Task requirements
Repeat the lines below exactly as written, please, from the line with "-- ==== Sys2Proof/Machine/Faults.lean" to the line with "def Waiter.va : Waiter", both lines included, and no others.

--- Recorded data Enclosed Below ---

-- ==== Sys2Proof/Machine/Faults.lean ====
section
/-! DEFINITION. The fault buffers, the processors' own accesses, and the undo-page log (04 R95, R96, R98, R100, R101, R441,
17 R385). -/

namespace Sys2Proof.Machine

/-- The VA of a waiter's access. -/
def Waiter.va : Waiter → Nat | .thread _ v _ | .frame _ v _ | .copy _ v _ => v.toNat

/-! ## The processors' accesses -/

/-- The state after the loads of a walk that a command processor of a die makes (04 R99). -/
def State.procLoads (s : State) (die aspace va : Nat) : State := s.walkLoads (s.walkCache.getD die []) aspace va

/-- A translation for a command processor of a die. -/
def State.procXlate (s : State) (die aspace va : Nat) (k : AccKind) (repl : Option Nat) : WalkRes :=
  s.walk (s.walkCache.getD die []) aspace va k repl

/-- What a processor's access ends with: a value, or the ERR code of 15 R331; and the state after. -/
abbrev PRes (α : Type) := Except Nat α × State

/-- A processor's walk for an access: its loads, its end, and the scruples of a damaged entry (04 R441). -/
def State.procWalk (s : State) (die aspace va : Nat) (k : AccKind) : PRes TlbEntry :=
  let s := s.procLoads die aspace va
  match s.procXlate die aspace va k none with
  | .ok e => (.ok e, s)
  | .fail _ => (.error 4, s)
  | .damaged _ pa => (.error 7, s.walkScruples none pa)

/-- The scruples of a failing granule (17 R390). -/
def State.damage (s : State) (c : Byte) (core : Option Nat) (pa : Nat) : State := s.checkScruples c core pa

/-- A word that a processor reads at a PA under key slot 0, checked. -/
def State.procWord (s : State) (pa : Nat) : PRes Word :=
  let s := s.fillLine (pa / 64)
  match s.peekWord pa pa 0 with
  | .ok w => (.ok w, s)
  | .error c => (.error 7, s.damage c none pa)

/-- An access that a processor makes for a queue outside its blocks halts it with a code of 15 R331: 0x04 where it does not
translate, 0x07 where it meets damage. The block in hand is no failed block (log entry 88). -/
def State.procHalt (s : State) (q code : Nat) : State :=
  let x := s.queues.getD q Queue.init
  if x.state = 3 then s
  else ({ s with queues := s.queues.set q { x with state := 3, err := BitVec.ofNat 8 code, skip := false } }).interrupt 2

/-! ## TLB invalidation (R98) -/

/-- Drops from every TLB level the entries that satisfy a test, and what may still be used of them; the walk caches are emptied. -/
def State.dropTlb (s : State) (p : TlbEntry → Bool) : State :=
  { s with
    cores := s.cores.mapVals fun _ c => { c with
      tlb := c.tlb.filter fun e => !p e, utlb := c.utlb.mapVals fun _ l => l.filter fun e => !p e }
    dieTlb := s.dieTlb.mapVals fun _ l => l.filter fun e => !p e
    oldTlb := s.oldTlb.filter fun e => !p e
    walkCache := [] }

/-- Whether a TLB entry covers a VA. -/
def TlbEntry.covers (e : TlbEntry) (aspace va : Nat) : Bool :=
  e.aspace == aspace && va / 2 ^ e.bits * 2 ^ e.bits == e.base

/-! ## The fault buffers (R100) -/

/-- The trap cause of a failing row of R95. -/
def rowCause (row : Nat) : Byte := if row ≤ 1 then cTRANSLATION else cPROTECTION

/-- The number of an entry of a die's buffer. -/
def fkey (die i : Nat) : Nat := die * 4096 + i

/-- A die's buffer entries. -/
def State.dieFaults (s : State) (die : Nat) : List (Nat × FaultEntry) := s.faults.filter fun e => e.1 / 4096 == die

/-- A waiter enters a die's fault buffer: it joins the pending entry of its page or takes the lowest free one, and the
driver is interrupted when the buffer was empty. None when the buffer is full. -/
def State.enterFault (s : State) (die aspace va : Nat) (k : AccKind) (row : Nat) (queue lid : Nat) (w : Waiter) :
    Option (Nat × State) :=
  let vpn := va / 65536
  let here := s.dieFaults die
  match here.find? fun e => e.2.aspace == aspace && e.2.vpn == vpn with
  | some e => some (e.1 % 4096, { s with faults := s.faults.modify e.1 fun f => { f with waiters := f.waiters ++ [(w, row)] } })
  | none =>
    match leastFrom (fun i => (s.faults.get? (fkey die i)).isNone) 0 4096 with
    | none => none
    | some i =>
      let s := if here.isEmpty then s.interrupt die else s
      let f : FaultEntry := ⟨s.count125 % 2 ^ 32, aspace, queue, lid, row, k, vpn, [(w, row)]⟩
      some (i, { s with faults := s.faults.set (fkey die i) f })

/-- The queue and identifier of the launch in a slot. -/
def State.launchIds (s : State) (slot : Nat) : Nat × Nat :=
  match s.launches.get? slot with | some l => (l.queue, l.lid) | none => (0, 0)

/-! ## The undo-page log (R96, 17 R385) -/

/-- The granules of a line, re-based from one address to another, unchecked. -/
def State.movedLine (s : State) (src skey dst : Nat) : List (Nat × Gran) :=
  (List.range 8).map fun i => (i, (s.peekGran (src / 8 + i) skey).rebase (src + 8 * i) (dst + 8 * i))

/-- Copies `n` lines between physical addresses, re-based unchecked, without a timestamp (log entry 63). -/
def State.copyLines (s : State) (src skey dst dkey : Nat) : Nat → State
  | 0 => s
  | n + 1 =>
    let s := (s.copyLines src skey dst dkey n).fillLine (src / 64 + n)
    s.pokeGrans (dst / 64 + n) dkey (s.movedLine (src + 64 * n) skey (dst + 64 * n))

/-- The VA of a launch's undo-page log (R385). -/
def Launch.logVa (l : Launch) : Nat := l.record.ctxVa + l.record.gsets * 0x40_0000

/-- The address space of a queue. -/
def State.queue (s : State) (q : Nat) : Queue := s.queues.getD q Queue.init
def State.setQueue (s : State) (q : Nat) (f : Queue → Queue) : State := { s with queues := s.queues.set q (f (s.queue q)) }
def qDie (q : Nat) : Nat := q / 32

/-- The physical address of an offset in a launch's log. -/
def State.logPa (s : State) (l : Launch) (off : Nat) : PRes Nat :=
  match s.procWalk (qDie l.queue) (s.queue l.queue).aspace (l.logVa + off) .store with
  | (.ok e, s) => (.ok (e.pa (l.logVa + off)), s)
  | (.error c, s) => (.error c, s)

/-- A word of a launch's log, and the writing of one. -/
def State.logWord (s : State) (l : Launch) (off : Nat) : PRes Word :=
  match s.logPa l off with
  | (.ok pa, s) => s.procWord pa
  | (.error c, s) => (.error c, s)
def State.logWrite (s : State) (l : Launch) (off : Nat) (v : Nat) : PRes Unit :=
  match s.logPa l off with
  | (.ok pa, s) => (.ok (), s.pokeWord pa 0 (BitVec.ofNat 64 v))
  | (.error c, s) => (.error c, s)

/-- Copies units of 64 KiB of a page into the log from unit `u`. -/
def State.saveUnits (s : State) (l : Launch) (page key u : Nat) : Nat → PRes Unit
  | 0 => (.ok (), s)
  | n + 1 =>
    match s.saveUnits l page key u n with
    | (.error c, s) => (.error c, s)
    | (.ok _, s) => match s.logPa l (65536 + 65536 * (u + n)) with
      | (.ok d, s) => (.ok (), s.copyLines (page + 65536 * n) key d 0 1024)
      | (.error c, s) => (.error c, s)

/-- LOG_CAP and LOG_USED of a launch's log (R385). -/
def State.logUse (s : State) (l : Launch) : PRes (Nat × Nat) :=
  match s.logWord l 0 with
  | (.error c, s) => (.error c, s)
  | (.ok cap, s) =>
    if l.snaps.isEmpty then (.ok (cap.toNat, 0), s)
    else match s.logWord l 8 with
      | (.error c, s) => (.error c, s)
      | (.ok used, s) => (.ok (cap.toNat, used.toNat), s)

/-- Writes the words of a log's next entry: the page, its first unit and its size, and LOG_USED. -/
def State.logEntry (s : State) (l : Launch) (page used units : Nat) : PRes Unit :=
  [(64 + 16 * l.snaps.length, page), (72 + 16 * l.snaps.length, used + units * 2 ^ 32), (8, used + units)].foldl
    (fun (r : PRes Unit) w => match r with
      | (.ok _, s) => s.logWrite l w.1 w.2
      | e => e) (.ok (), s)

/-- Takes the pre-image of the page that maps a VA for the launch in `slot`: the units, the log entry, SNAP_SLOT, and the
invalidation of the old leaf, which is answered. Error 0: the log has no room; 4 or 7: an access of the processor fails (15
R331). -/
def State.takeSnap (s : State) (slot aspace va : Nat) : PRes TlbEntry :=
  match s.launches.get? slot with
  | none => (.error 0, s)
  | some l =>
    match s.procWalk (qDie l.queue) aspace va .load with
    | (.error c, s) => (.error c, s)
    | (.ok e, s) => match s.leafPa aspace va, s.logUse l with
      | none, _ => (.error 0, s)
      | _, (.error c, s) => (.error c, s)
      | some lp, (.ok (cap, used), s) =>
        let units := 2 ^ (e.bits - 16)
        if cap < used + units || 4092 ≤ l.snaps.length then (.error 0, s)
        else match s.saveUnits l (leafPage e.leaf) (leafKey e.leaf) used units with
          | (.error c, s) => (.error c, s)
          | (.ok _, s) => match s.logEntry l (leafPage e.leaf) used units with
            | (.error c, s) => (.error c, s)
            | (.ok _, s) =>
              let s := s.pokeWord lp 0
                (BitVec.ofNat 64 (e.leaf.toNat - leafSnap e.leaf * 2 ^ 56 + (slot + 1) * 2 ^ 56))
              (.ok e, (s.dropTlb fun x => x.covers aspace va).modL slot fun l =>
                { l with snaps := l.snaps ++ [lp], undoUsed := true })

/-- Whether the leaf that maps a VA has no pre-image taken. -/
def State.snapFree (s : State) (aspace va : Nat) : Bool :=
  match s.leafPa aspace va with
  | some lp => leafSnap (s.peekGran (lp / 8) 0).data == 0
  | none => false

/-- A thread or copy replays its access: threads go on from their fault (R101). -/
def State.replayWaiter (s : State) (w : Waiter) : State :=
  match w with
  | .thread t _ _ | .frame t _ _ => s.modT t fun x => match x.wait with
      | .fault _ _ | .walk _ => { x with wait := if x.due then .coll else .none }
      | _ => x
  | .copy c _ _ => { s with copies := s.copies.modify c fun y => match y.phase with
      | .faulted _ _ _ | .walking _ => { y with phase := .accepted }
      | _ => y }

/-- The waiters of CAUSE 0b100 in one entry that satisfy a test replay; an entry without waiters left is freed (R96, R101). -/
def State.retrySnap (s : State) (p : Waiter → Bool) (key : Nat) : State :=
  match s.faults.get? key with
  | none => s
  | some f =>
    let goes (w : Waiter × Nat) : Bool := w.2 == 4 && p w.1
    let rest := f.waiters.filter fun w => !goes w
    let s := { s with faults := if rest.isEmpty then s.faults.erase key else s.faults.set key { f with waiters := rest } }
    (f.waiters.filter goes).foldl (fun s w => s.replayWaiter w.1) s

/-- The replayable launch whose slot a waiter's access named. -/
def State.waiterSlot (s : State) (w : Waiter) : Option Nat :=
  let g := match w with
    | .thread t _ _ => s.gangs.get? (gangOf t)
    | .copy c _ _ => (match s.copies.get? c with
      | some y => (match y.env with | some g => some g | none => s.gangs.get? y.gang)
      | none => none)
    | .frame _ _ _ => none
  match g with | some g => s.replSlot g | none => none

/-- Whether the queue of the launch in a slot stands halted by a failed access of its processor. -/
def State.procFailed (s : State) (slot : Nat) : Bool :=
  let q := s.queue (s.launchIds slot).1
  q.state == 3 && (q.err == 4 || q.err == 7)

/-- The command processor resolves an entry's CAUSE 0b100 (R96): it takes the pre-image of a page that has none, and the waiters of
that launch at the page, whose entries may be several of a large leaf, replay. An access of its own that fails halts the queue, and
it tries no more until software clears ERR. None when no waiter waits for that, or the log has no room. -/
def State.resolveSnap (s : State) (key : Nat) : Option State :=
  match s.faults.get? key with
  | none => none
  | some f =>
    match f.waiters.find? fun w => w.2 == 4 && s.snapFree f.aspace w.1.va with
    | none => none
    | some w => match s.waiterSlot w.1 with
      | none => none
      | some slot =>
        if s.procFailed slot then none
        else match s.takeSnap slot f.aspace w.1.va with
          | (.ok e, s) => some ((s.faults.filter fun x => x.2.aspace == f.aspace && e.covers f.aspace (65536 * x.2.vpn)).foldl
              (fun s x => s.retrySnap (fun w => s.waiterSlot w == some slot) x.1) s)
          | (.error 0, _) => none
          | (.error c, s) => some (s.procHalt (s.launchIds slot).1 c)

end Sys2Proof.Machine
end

--- End of Enclosed Recorded data ---
--- Recorded data Enclosed Below ---

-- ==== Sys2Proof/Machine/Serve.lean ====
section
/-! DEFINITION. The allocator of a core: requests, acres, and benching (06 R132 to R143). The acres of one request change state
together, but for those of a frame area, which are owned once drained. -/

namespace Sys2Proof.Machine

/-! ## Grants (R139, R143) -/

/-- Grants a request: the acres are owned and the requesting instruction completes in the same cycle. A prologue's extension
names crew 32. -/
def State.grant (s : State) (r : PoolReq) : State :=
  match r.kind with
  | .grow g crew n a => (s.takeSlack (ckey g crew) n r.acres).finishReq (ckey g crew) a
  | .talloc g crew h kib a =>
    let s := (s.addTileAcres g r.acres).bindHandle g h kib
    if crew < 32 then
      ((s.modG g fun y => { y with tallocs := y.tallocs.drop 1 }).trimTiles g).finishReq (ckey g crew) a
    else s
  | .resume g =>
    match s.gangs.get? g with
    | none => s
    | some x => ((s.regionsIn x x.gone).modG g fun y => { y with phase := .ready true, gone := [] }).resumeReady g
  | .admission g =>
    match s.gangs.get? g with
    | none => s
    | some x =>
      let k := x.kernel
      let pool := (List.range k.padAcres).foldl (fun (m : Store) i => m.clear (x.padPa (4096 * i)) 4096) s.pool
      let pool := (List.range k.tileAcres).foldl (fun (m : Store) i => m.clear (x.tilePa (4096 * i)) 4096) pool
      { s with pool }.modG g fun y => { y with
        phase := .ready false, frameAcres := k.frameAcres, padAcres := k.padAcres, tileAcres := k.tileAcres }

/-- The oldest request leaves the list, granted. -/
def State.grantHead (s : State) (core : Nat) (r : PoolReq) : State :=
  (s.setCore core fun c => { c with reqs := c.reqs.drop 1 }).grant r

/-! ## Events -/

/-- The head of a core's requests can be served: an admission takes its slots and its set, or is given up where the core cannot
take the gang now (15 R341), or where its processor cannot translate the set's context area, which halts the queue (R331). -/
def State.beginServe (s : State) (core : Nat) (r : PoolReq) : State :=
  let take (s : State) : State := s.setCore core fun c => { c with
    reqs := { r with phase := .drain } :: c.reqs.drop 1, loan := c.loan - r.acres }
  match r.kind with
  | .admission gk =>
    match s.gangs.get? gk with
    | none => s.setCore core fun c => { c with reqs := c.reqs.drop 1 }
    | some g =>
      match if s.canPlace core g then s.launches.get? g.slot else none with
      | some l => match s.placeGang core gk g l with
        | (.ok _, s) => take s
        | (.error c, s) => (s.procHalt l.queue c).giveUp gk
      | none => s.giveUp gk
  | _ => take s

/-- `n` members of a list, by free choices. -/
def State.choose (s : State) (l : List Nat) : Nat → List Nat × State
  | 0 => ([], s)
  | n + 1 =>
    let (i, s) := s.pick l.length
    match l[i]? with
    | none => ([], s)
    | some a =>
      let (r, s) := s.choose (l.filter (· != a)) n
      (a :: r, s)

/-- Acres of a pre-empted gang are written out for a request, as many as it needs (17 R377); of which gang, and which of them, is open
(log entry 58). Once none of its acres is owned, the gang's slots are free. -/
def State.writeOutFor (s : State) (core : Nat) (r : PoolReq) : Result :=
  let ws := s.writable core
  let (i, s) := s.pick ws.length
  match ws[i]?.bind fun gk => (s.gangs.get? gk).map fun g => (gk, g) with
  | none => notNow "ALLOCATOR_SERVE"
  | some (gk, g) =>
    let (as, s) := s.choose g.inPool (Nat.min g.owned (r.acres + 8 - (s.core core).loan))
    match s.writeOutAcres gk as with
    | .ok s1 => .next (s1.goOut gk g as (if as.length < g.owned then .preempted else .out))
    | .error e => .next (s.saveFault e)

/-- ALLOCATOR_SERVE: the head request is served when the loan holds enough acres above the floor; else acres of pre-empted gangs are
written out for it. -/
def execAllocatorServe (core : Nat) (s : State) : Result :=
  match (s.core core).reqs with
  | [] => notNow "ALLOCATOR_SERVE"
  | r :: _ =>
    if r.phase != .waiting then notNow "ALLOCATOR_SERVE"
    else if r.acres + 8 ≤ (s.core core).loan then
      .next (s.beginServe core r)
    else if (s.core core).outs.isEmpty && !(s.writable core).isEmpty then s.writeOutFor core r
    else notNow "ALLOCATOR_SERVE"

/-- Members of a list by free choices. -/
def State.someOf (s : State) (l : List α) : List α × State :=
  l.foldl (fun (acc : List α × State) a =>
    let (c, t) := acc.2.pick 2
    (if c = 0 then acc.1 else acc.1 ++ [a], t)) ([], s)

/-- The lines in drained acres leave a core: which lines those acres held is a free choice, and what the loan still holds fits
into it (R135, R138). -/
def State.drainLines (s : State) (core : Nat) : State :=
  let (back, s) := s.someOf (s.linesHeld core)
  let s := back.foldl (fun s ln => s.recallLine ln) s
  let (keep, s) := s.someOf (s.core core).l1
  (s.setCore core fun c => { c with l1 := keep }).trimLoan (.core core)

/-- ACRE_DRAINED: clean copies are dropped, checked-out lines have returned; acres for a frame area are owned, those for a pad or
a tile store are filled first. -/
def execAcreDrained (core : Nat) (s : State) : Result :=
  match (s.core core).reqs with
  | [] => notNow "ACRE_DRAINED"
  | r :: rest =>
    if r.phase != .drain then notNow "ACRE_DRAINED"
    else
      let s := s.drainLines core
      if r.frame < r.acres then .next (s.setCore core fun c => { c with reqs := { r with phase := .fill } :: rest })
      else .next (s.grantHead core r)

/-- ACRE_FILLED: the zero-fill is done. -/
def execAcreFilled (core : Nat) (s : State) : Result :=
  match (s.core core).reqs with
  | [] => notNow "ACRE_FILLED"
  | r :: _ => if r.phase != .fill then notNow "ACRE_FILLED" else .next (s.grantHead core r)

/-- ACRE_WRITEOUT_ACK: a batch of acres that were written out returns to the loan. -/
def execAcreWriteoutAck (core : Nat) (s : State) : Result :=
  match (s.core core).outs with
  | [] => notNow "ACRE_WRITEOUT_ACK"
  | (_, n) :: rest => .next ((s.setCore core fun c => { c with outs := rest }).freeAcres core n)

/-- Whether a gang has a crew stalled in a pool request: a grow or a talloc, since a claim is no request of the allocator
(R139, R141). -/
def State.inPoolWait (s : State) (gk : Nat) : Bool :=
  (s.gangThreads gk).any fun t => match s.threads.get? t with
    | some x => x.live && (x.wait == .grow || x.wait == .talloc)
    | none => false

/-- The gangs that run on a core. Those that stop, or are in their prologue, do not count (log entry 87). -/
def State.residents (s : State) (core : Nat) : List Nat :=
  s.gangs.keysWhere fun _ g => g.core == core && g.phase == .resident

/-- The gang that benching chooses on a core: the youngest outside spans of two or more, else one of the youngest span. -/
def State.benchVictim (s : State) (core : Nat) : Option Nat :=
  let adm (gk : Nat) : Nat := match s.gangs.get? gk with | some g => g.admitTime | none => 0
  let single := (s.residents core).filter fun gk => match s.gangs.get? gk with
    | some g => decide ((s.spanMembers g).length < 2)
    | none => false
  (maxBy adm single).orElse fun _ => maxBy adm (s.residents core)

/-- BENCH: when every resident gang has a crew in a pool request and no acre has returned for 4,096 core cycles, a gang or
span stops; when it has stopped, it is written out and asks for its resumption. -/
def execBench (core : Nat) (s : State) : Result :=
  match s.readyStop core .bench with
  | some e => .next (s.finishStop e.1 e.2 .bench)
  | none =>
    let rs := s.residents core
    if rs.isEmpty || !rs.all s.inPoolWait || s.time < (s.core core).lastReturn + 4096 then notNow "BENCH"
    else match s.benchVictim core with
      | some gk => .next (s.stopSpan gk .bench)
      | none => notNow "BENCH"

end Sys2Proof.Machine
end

--- End of Enclosed Recorded data ---

Task response
-- ==== Sys2Proof/Machine/Faults.lean ====
section
/-! DEFINITION. The fault buffers, the processors' own accesses, and the undo-page log (04 R95, R96, R98, R100, R101, R441,
17 R385). -/

namespace Sys2Proof.Machine

/-- The VA of a waiter's access. -/
def Waiter.va : Waiter → Nat | .thread _ v _ | .frame _ v _ | .copy _ v _ => v.toNat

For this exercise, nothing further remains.